What the task asks >>
Locate the line that contains "Dev.setPllState_sound) | split | dsimp only". Print it and each following line through the end of the listing, verbatim, and nothing more.
=== Section Start ===
theorem Dev.pllFault_sound {d : Dev} (k : Nat) (hs : d.Sound) : (d.pllFault k).Sound := by
  unfold Dev.pllFault
  repeat' first | (with_reducible first | assumption | apply Dev.fault_sound) | split | dsimp only

theorem Dev.linkFault_sound {d : Dev} (p bit : Nat) (reason : Nat) (hs : d.Sound) : (d.linkFault p bit reason).Sound := by
  unfold Dev.linkFault
  repeat' first | (with_reducible first | assumption | apply Dev.flag_sound | apply Dev.fault_sound) | split | dsimp only

theorem Dev.setPllBit_sound {d : Dev} (k i : Nat) (b : Bool) (hs : d.Sound) : (d.setPllBit k i b).Sound := by
  unfold Dev.setPllBit
  repeat' first | (with_reducible first | assumption | apply Dev.setB_sound) | split | dsimp only

theorem Dev.setPllState_sound {d : Dev} (k v : Nat) (hs : d.Sound) : (d.setPllState k v).Sound := by
  unfold Dev.setPllState
  repeat' first | (with_reducible first | assumption | apply Dev.setF_sound) | split | dsimp only

theorem Dev.pllFlag_sound {d : Dev} (k bit : Nat) (reason : Nat) (hs : d.Sound) : (d.pllFlag k bit reason).Sound := by
  unfold Dev.pllFlag
  repeat' first | (with_reducible first | assumption | apply Dev.flag_sound) | split | dsimp only

theorem Dev.showFreq_sound {d : Dev} (p ratio div : Nat) (hs : d.Sound) : (d.showFreq p ratio div).Sound := by
  unfold Dev.showFreq
  repeat' first | (with_reducible first | assumption | apply Dev.setPll_sound | apply Dev.wrN_sound) | split | dsimp only

theorem Dev.showPair_sound {d : Dev} (p ratio : Nat) (hs : d.Sound) : (d.showPair p ratio).Sound := by
  unfold Dev.showPair
  repeat' first | (with_reducible first | assumption | apply Dev.wrN_sound | apply Dev.showFreq_sound) | split | dsimp only

theorem Dev.ckoWatch_sound {d : Dev} (c : Nat) (hs : d.Sound) : (d.ckoWatch c).Sound := by
  unfold Dev.ckoWatch
  repeat' first
    | (with_reducible first | assumption | apply Dev.flag_sound)
    | split | dsimp only | with_reducible refine Dev.sound_mk (Dev.sound_mem ?_) (Dev.sound_fm ?_)

theorem Dev.ckoAll_sound {d : Dev} (hs : d.Sound) : d.ckoAll.Sound := by
  unfold Dev.ckoAll
  repeat' first | (with_reducible first | assumption | apply Dev.ckoWatch_sound | refine Dev.foldl_sound (fun _ _ _ => ?_) ?_) | split | dsimp only

theorem Dev.pllCommandReject_sound {d : Dev} (r : Requester) (p : Page) (n off rejOff reason : Nat) (hs : d.Sound) : (d.pllCommandReject r p n off
    rejOff reason).Sound := by
  unfold Dev.pllCommandReject
  repeat' first | (with_reducible first | assumption | apply Dev.wrN_sound | apply Dev.event_sound | apply Dev.reject_sound) | split | dsimp only

theorem Dev.ckoWrite_sound {d : Dev} (r : Requester) (c : Nat) (div : Bool) (v : Word) (hs : d.Sound) : (d.ckoWrite r c div v).Sound := by
  unfold Dev.ckoWrite
  repeat' first
    | (with_reducible first | assumption | apply Dev.wr_sound | apply Dev.ckoWatch_sound | apply Dev.pllCommandReject_sound)
    | split | dsimp only

theorem Dev.pinOff_sound {d : Dev} (k : Nat) (hs : d.Sound) : (d.pinOff k).Sound := by
  unfold Dev.pinOff
  repeat' first | (with_reducible first | assumption | apply Dev.setPll_sound) | split | dsimp only

theorem Dev.takeFreq_sound {d : Dev} (k : Nat) (hs : d.Sound) : (d.takeFreq k).Sound := by
  unfold Dev.takeFreq
  repeat' first | (with_reducible first | assumption | apply Dev.setPll_sound | apply Dev.wrN_sound | apply Dev.showFreq_sound) | split | dsimp only

theorem Dev.coldLock_sound {d : Dev} (k : Nat) (hs : d.Sound) : (d.coldLock k).Sound := by
  unfold Dev.coldLock
  repeat' first
    | (with_reducible first
          | assumption | apply Dev.setPll_sound | apply Dev.setF_sound | apply Dev.setPllBit_sound | apply Dev.setPllState_sound
          | apply Dev.ckoAll_sound | apply Dev.takeFreq_sound)
    | split | dsimp only

theorem Dev.bandSearchDone_sound {d : Dev} (k : Nat) (band : Option (Fin 64)) (hs : d.Sound) : (d.bandSearchDone k band).Sound := by
  unfold Dev.bandSearchDone
  repeat' first
    | (with_reducible first | assumption | apply Dev.setF_sound | apply Dev.setPllState_sound | apply Dev.pllFlag_sound)
    | split | dsimp only

theorem Dev.internalLock_sound {d : Dev} (k : Nat) (tune : BitVec 16) (hs : d.Sound) : (d.internalLock k tune).Sound := by
  unfold Dev.internalLock
  repeat' first | (with_reducible first | assumption | apply Dev.setF_sound | apply Dev.setPllBit_sound) | split | dsimp only

theorem Dev.park_sound {d : Dev} (k : Nat) (hs : d.Sound) : (d.park k).Sound := by
  unfold Dev.park
  repeat' first
    | (with_reducible first
          | assumption | apply Dev.setPllBit_sound | apply Dev.setPllState_sound | apply Dev.ckoAll_sound | apply Dev.pinOff_sound)
    | split | dsimp only

theorem Dev.unpark_sound {d : Dev} (k : Nat) (hs : d.Sound) : (d.unpark k).Sound := by
  unfold Dev.unpark
  repeat' first | (with_reducible first | assumption | apply Dev.setPll_sound | apply Dev.setPllState_sound) | split | dsimp only

theorem Dev.warmTimeout_sound {d : Dev} (k : Nat) (hs : d.Sound) : (d.warmTimeout k).Sound := by
  unfold Dev.warmTimeout
  repeat' first | (with_reducible first | assumption | apply Dev.advance_sound | apply Dev.coldLock_sound) | split | dsimp only

theorem Dev.aligned_sound {d : Dev} (k : Nat) (hs : d.Sound) : (d.aligned k).Sound := by
  unfold Dev.aligned
  repeat' first
    | (with_reducible first | assumption | apply Dev.setPll_sound | apply Dev.setPllState_sound | apply Dev.ckoAll_sound)
    | split | dsimp only

theorem Dev.declare_sound {d : Dev} (k : Nat) (hs : d.Sound) : (d.declare k).Sound := by
  unfold Dev.declare
  repeat' first
    | (with_reducible first | assumption | apply Dev.onCore_sound | apply Dev.wrN_sound | apply Dev.setPllBit_sound)
    | split | dsimp only

theorem Dev.pinFault_sound {d : Dev} (k : Nat) (hs : d.Sound) : (d.pinFault k).Sound := by
  unfold Dev.pinFault
  repeat' first | (with_reducible first | assumption | apply Dev.pllFault_sound | apply Dev.pllFlag_sound) | split | dsimp only

theorem Dev.pinCrossing_sound {d : Dev} (k us : Nat) (hs : d.Sound) : (d.pinCrossing k us).Sound := by
  unfold Dev.pinCrossing
  repeat' first
    | (with_reducible first
          | assumption | apply Dev.wrN_sound | apply Dev.advance_sound | apply Dev.setPllBit_sound | apply Dev.declare_sound
          | apply Dev.pinFault_sound)
    | split | dsimp only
=== Section End ===
Result of this exercise >>
  repeat' first | (with_reducible first | assumption | apply Dev.setPll_sound | apply Dev.setPllState_sound) | split | dsimp only

theorem Dev.warmTimeout_sound {d : Dev} (k : Nat) (hs : d.Sound) : (d.warmTimeout k).Sound := by
  unfold Dev.warmTimeout
  repeat' first | (with_reducible first | assumption | apply Dev.advance_sound | apply Dev.coldLock_sound) | split | dsimp only

theorem Dev.aligned_sound {d : Dev} (k : Nat) (hs : d.Sound) : (d.aligned k).Sound := by
  unfold Dev.aligned
  repeat' first
    | (with_reducible first | assumption | apply Dev.setPll_sound | apply Dev.setPllState_sound | apply Dev.ckoAll_sound)
    | split | dsimp only

theorem Dev.declare_sound {d : Dev} (k : Nat) (hs : d.Sound) : (d.declare k).Sound := by
  unfold Dev.declare
  repeat' first
    | (with_reducible first | assumption | apply Dev.onCore_sound | apply Dev.wrN_sound | apply Dev.setPllBit_sound)
    | split | dsimp only

theorem Dev.pinFault_sound {d : Dev} (k : Nat) (hs : d.Sound) : (d.pinFault k).Sound := by
  unfold Dev.pinFault
  repeat' first | (with_reducible first | assumption | apply Dev.pllFault_sound | apply Dev.pllFlag_sound) | split | dsimp only

theorem Dev.pinCrossing_sound {d : Dev} (k us : Nat) (hs : d.Sound) : (d.pinCrossing k us).Sound := by
  unfold Dev.pinCrossing
  repeat' first
    | (with_reducible first
          | assumption | apply Dev.wrN_sound | apply Dev.advance_sound | apply Dev.setPllBit_sound | apply Dev.declare_sound
          | apply Dev.pinFault_sound)
    | split | dsimp only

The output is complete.